The token/cost view shows why raw quality alone is not enough for an agent-team runtime choice. Gemini 3.1 Pro uses fewer estimated tokens than GPT-5.5 and Claude while matching their score. Solar Pro 2 has the lowest estimated token and cost footprint among successful high-quality runs.
- Timeout mattered more than expected. The earlier weak Claude/GPT result was not a reliable model-quality finding; it was a short-timeout artifact.
- Quality leaders are clustered. Claude Sonnet 4.6, GPT-5.5, and Gemini 3.1 Pro tie at 96.0; Solar Pro 2 is effectively tied at 95.9.
- Operational efficiency is not clustered. Solar Pro 2 is the fastest and cheapest by the proxy estimate. Gemini 3.1 Pro is the best non-Solar balance among the 96.0 models.
- Gemini Flash is viable but lower-scoring. It completed all public cases, but averaged 94.1 rather than 96.0.
- Antigravity is a runtime-contract failure in this setup. It did not return consumable stdout, so it should not be interpreted as evidence about the underlying model.
Primary public artifacts:
- data/evaluations/agentlas_meta_long_timeout_summary.csv: runtime-level summary.
- data/evaluations/agentlas_meta_long_timeout_scores.csv: prompt-level scores.
- data/evaluations/agentlas_meta_token_cost_score.csv: token/cost/score table.
- data/evaluations/agentlas_meta_reviewed_summary.json: reviewed aggregate metadata.
- docs/paper.md: paper-style writeup.
- docs/methodology.md: scoring and metadata method.
- docs/marketplace-use-cases.md: public-safe marketplace use cases derived from the benchmark.

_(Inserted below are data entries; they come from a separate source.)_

/-- Plane steering. -/
structure Steer where
  portMap : Option PortMap := none
  /-- Bytes counted by SNAPSHOT so far: by (port x 4 + branch), 128 + that for reception (R249). -/
  snapBase : Tbl Nat := []
  present : AccTable := {}
  /-- The number of the last Accord that is done. -/
  doneNum : Word := 0#32
  /-- The plane link: locked lanes, UP or DEGRADED, and training. -/
  lanes : BitVec 4 := 0#4
  training : Bool := false
  tiles : Tbl Tile := []
  taps : Tbl Nat := []
  slots : Tbl Slot := []
  axes : Tbl Axis := []
  /-- C0 to C5 and PARK of an axis; none while the defaults hold. -/
  coefs : Tbl (Option (List Word)) := []
  mirrors : Tbl Nat := []
  /-- A PLANE calibration since reset ended OK for the mirror; the store's calibration is valid. -/
  mirCal : Tbl Bool := []
  storeCal : Bool := false
  /-- Slot, AX_HYST (offset 0x148) and trim (0xB8, 0xBC) writes that wait for a sample: (slot or
  mirror, offset, value). -/
  writes : List (Nat × Nat × Word) := []
  /-- Axes and slots as they were before the present sample of their tile (R313). -/
  before : Tbl (Option (Axis × List Slot)) := []
  entries : Tbl AcdEntry := []
  order : List Nat := []
  move : Option Move := none
  /-- Consecutive in-window samples of a mirror in SETTLE. -/
  settled : Tbl Nat := []
  retries : List Pair := []
  tune : Tune := {}
  jogs : Tbl Word := []
  jogIn : Tbl Nat := []
  /-- Loop engines that run a drain (HOLD written). -/
  draining : Tbl Bool := []
  /-- Integrators kept aside at tile-0 SEQs that are multiples of 16 (R385), newest first. -/
  snaps : List (Word × Tbl Word) := []
  /-- Accords received from the partner and not yet committed (R386): commit SEQ and table. -/
  follow : List (Word × AccTable) := []
  deriving DecidableEq, Repr

/-! ## Pair redundancy (13) -/

/-- The redundancy states of R372. -/
inductive RState where
  | disabled | waiting | syncing | standby | contending | active | yielded
  deriving DecidableEq, Repr
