/-- One element of the source, as the combine takes it, with its overflow counted (R194). -/
def redInput (s : State) (d : Desc) (i : Nat) (t : Tally) : Nat × Tally :=
  let (v, o) := arrayElem (redFormat d) (fun a n => readBytes s (redSrc d + a) n) i
  (v, { t with ovf := t.ovf + b2n o })

/-- One element of a granule: the first contribution is written, a later one combines (R199). -/
def redElem (s : State) (d : Desc) (fresh : Bool) (old : List Byte) (base n : Nat)
    (p : List Byte × Tally) (k : Nat) : List Byte × Tally :=
  let was := if fresh then 0 else leAt old (4 * k) 4
  if n ≤ base + k then (p.1 ++ leBytes 4 was, p.2)
  else
    let (x, t) := redInput s d (base + k) p.2
    let (v, t) :=
      if fresh then (x, { t with nan := t.nan + b2n (!redInt d && fp32IsNan x) })
      else if redInt d then combineInt (redOp d) was x t else combineFp (redOp d) was x t
    (p.1 ++ leBytes 4 v, t)

/-- One accumulator granule, in one atomic step (R167): status, elements so far, counts, state. [DEDUCED: log 25, 52] -/
def redGranule (d : Desc) (p : Nat × Nat × Tally × State) (g : Nat) : Nat × Nat × Tally × State :=
  let (st, n, t, s) := p
  if st != stOK then p
  else
    let a := redAcc d + 64 * g
    let hi := min (redCount d) (16 * g + 16)
    let fresh := isFresh s a
    let st := touchStatus s (redSrc d) (arrayTouch (redFormat d) (16 * g) hi)
    let st := if st == stOK && !fresh then granuleReadStatus s a else st
    if st != stOK then (st, n, t, s)
    else
      let (bs, t') := (List.range 16).foldl
        (redElem s d fresh (readBytes s a 64) (16 * g) (redCount d)) ([], t)
      let (st, s) := writeGranule s a bs
      if st != stOK then (st, n, t, s) else (stOK, hi, t', s)

/-- Store an engine's counts in its RED page. [DEDUCED: log 25] -/
def tallyRed (s : State) (i : Nat) (t : Tally) : State :=
  let s := bumpReg s (Reg.at Reg.RED_CNT_NAN i) t.nan
  let s := bumpReg s (Reg.at Reg.RED_CNT_OVF i) t.ovf
  let s := bumpReg s (Reg.at Reg.RED_CNT_SAT i) t.sat
  bumpReg s (Reg.at Reg.RED_CNT_FRESH_RD (i / 32 * 32)) t.fresh

/-- The instance of a RED page from a queue and the descriptor's engine. -/
def redInst (q : Nat) (d : Desc) : Nat := 32 * (q / 16) + d.engine.getD 0

/-- A released REDUCE runs: ABORTED when its entry was discarded, else granule by granule. -/
def reduceRun (s : State) (q : Nat) (d : Desc) (ecc : List EccHit) : State :=
  if d.abort then reduceEnd s q d stABORTED 0
  else
    let s := applyEcc s ecc (redSrc d) (arrayBytes (redFormat d) (redCount d))
    let s := applyEcc s ecc (redAcc d) (4 * redCount d)
    let (st, n, t, s) := (List.range ((redCount d + 15) / 16)).foldl (redGranule d) (stOK, 0, {}, s)
    let s := countTraffic s (redSrc d) (arrayBytes (redFormat d) n) false
    let i := redInst q d
    let s := bump64 (tallyRed s i t) (Reg.at Reg.RED_ELEMS_LO i) (Reg.at Reg.RED_ELEMS_HI i) n
    reduceEnd s q d st n

/-! ## EMIT (R206 to R210) -/

/-- Read one accumulator granule for EMIT or OPTIM: 16 words, FRESH read as zeros and counted; a
consuming read sets FRESH (R200). -/
def accGranule (s : State) (a : Nat) (keep : Bool) (t : Tally) : Nat × List Nat × Tally × State :=
  let st := granuleReadStatus s a
  if st != stOK then (st, [], t, s)
  else
    let fresh := isFresh s a
    let bs := readBytes s a 64
    let ws := (List.range 16).map fun k => if fresh then 0 else leAt bs (4 * k) 4
    (stOK, ws, { t with fresh := t.fresh + b2n fresh }, if keep then s else setFresh s a true)

/-- What EMIT has read and made of its elements so far. -/
structure EmitAcc where
  status : Nat := 0
  read : Nat := 0
  tally : Tally := {}
  /-- Scalar output bytes, or MX blocks. -/
  bytes : List Byte := []
  blocks : List (Nat × List Byte) := []
  resid : List Byte := []
  deriving DecidableEq, Repr

/-- Count a mark. [DEDUCED: log 53] -/
def tallyMark (t : Tally) (m : Mark) : Tally :=
  match m with
  | .none => t
  | .sat => { t with sat := t.sat + 1 }
  | .ovf => { t with ovf := t.ovf + 1 }
  | .nan => { t with nan := t.nan + 1 }

/-- MODE bits. -/
def modeBit (d : Desc) (b : Nat) : Bool := (emitMode d).testBit b

/-- Residual i as FP32 (R207). [DEDUCED: log 54] -/
def residAt (s : State) (d : Desc) (i : Nat) : Nat :=
  if modeBit d 5 then (toFp32 (fpDecode fmtBF16 (leNat (readBytes s (emitResid d + 2 * i) 2)))).1
  else leNat (readBytes s (emitResid d + 4 * i) 4)

/-- The value of element i after error feedback. The addition counts nothing: an element counts once, as it is
written (R208). -/
def emitValue (s : State) (d : Desc) (a i : Nat) : Nat := if modeBit d 1 then fp32Add a (residAt s d i) else a

/-- Residual bytes of a value and its output value. [DEDUCED: log 54] -/
def emitResidual (d : Desc) (v : Nat) (o : FpVal) (p : List Byte × Tally) : List Byte × Tally :=
  if modeBit d 1 then
    let (r, sat) := residual (modeBit d 5) v o
    (p.1 ++ leBytes (if modeBit d 5 then 2 else 4) r, { p.2 with sat := p.2.sat + b2n sat })
  else p

/-- One scalar element: quantized, counted, with its residual. [DEDUCED: log 53] -/
def emitScalar (d : Desc) (x : EmitAcc) (v i : Nat) : EmitAcc :=
  match scalarFmt (emitFormat d) with
  | none => { x with bytes := x.bytes ++ leBytes 4 v }
  | some f =>
    let (c, m) :=
      if emitFormat d == 0 then (if fp32IsNan v then (nan32, Mark.nan) else (v, Mark.none))
      else quantScalar (emitFormat d) f (modeBit d 4) (roundingOf (modeBit d 0) (emitSeed d) i) (fp32Val v)
    let (r, t) := emitResidual d v (fpDecode f c) (x.resid, tallyMark x.tally m)
    { x with bytes := x.bytes ++ leBytes (elemBytes (emitFormat d)) c, resid := r, tally := t }

/-- One MX block of 32 values (R209). -/
def emitBlock (d : Desc) (f : FpFmt) (emax : Nat) (x : EmitAcc) (vs : List Nat) (i : Nat) : EmitAcc :=
  let (scale, qs, os) := quantBlock f emax (modeBit d 4)
    (fun k => roundingOf (modeBit d 0) (emitSeed d) (i + k)) vs
  let t := qs.foldl (fun t q => tallyMark t q.2) x.tally
  let (r, t) := (vs.zip os).foldl (fun p vo => emitResidual d vo.1 vo.2 p) (x.resid, t)
  { x with blocks := x.blocks ++ [(scale, packBlock (emitFormat d) (qs.map Prod.fst))], resid := r, tally := t }

/-- Read `m` accumulator granules. -/
def accGranules (d : Desc) : Nat → Nat → Nat × List Nat × Tally × State → Nat × List Nat × Tally × State
  | 0, _, p => p
  | m + 1, a, (st, ws, t, s) =>
    if st != stOK then (st, ws, t, s)
    else
      let (st, w, t, s) := accGranule s a (modeBit d 2) t
      accGranules d m (a + 64) (st, ws ++ w, t, s)

/-- One group of elements: 32 of an MX output, 16 of a scalar one. [DEDUCED: log 53] -/
def emitGroup (d : Desc) (p : EmitAcc × State) (g : Nat) : EmitAcc × State :=
  let (x, s) := p
  if x.status != stOK then p
  else
    let mx := isMx (emitFormat d)
    let per := if mx then 32 else 16
    let lo := per * g
    let n := min per (emitCount d - lo)
    let rb := if modeBit d 5 then 2 else 4
    let rst := if modeBit d 1 then rangeReadStatus s (emitResid d + rb * lo) (rb * n) else stOK
    if rst != stOK then ({ x with status := rst }, s)
    else
      let (st, ws, t, s) := accGranules d (if mx then 2 else 1) (emitAcc d + 4 * lo) (stOK, [], x.tally, s)
      if st != stOK then ({ x with status := st, tally := t }, s)
      else if modeBit d 3 then ({ x with read := lo + n, tally := t }, s)
      else
        let vs := (List.range n).map fun k => emitValue s d (ws.getD k 0) (lo + k)
        let x := { x with read := lo + n, tally := t }
        match mxFmt (emitFormat d) with
        | some (f, emax) => (emitBlock d f emax x vs lo, s)
        | none => ((vs.zip (List.range n)).foldl (fun x v => emitScalar d x v.1 (lo + v.2)) x, s)

/-- A released EMIT runs. -/
def emitRun (s : State) (q : Nat) (d : Desc) (ecc : List EccHit) : State :=
  let rb := if modeBit d 5 then 2 else 4
  let s := applyEcc s ecc (emitAcc d) (4 * emitCount d)
  let s := if modeBit d 1 then applyEcc s ecc (emitResid d) (rb * emitCount d) else s
  let per := if isMx (emitFormat d) then 32 else 16
  let (x, s) := (List.range ((emitCount d + per - 1) / per)).foldl (emitGroup d) ({}, s)
  let s := if modeBit d 1 then countTraffic s (emitResid d) (rb * x.read) false else s
  let out := if isMx (emitFormat d) then packArray (x.blocks.length / 64 + 1) x.blocks else x.bytes
  let (st, s) := if modeBit d 3 then (x.status, s) else
    let (w, s) := writeMem s (emitDst d) out
    (if x.status == stOK then w else x.status, s)
  let (st, s) := if modeBit d 1 then
    let (w, s) := writeMem s (emitResid d) x.resid
    (if st == stOK then w else st, s) else (st, s)
  let i := redInst q d
  let s := bump64 (tallyRed s i x.tally) (Reg.at Reg.RED_ELEMS_LO i) (Reg.at Reg.RED_ELEMS_HI i) x.read
  finish s q { d with done := x.read } st 0

end Sys2Proof.Machine
end

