/-- `JOG_CTL.CLR`. -/
def jogClearCmd (s : State) (mask : Nat) : Nat × State :=
  if (List.range 4).any fun k => mask.testBit k && jogUsed s k then (stSTATE, s)
  else
    (stOK, modSte s fun x => { x with
      jogs := (List.range 4).foldl (fun t k => if mask.testBit k then tset (fun _ => 0#32) t k 0#32 else t) x.jogs })

/-! ## Views -/

/-- `LSTAT`. -/
def lstat (s : State) (k : Nat) : Nat :=
  let x := slotOf s k
  b2n ((axisOf s (k / 4)).winner == some (k % 4)) + 2 * b2n x.sat + 4 * b2n x.integd + 8 * b2n x.held +
    16 * b2n (underTune s k) + 256 * axisEngine s (k / 4)

/-- `AX_CODE`. -/
def axCode (s : State) (a : Nat) : Nat :=
  let ks := (List.range 4).filter fun k => slotEn (slotOf s (4 * a + k))
  (axisOf s a).code + 65536 * (axisOf s a).winner.getD 0 + 2 ^ 18 * b2n ks.isEmpty +
    2 ^ 19 * b2n (ks.any fun k => slotSrc (slotOf s (4 * a + k)) == 2 || slotSrc (slotOf s (4 * a + k)) == 3) +
    2 ^ 20 * b2n (axisInService s a)

/-- `MIR_STAT`. [DEDUCED: log 78] -/
def mirStat (s : State) (m : Nat) : Nat :=
  let q := targetOf s.ste.present m
  mirOf s m + 65536 * (if q == 0xFFFF then 0x7FF else q)

end Sys2Proof.Machine
end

All included runtimes were evaluated on the same public workflow prompt set under a 900,000 ms per-case timeout. Outputs were scored on a 100-point public rubric covering request fit, team structure, dynamic tools, memory/context handling, workflow handoffs, installability, governance/safety, and observability/cost.
One non-public case is excluded from the scored public aggregate. The public marketplace pack contains a safe replacement workflow for that slot.
The score should be read as an operational Agentlas package score, not a general chat benchmark. It measures whether a runtime can produce a structured, installable, workflow-aware agent-team package under this harness.
python3 scripts/compile_long_timeout_report.py
python3 scripts/export_team_use_cases.py
bash scripts/public_safety_check.shThese commands regenerate the public CSV/JSON summaries, charts, marketplace use-case files, and safety scan from the reviewed operator source. Provider keys, raw private transcripts, and non-public execution details are not stored in this repository.
This repository intentionally publishes reviewed aggregate data and curated public workflow specs only. It does not publish provider keys, private logs, raw generated repos, or non-public capability cases. The safety check blocks common secret formats, private local paths, and non-public capability labels before publishing.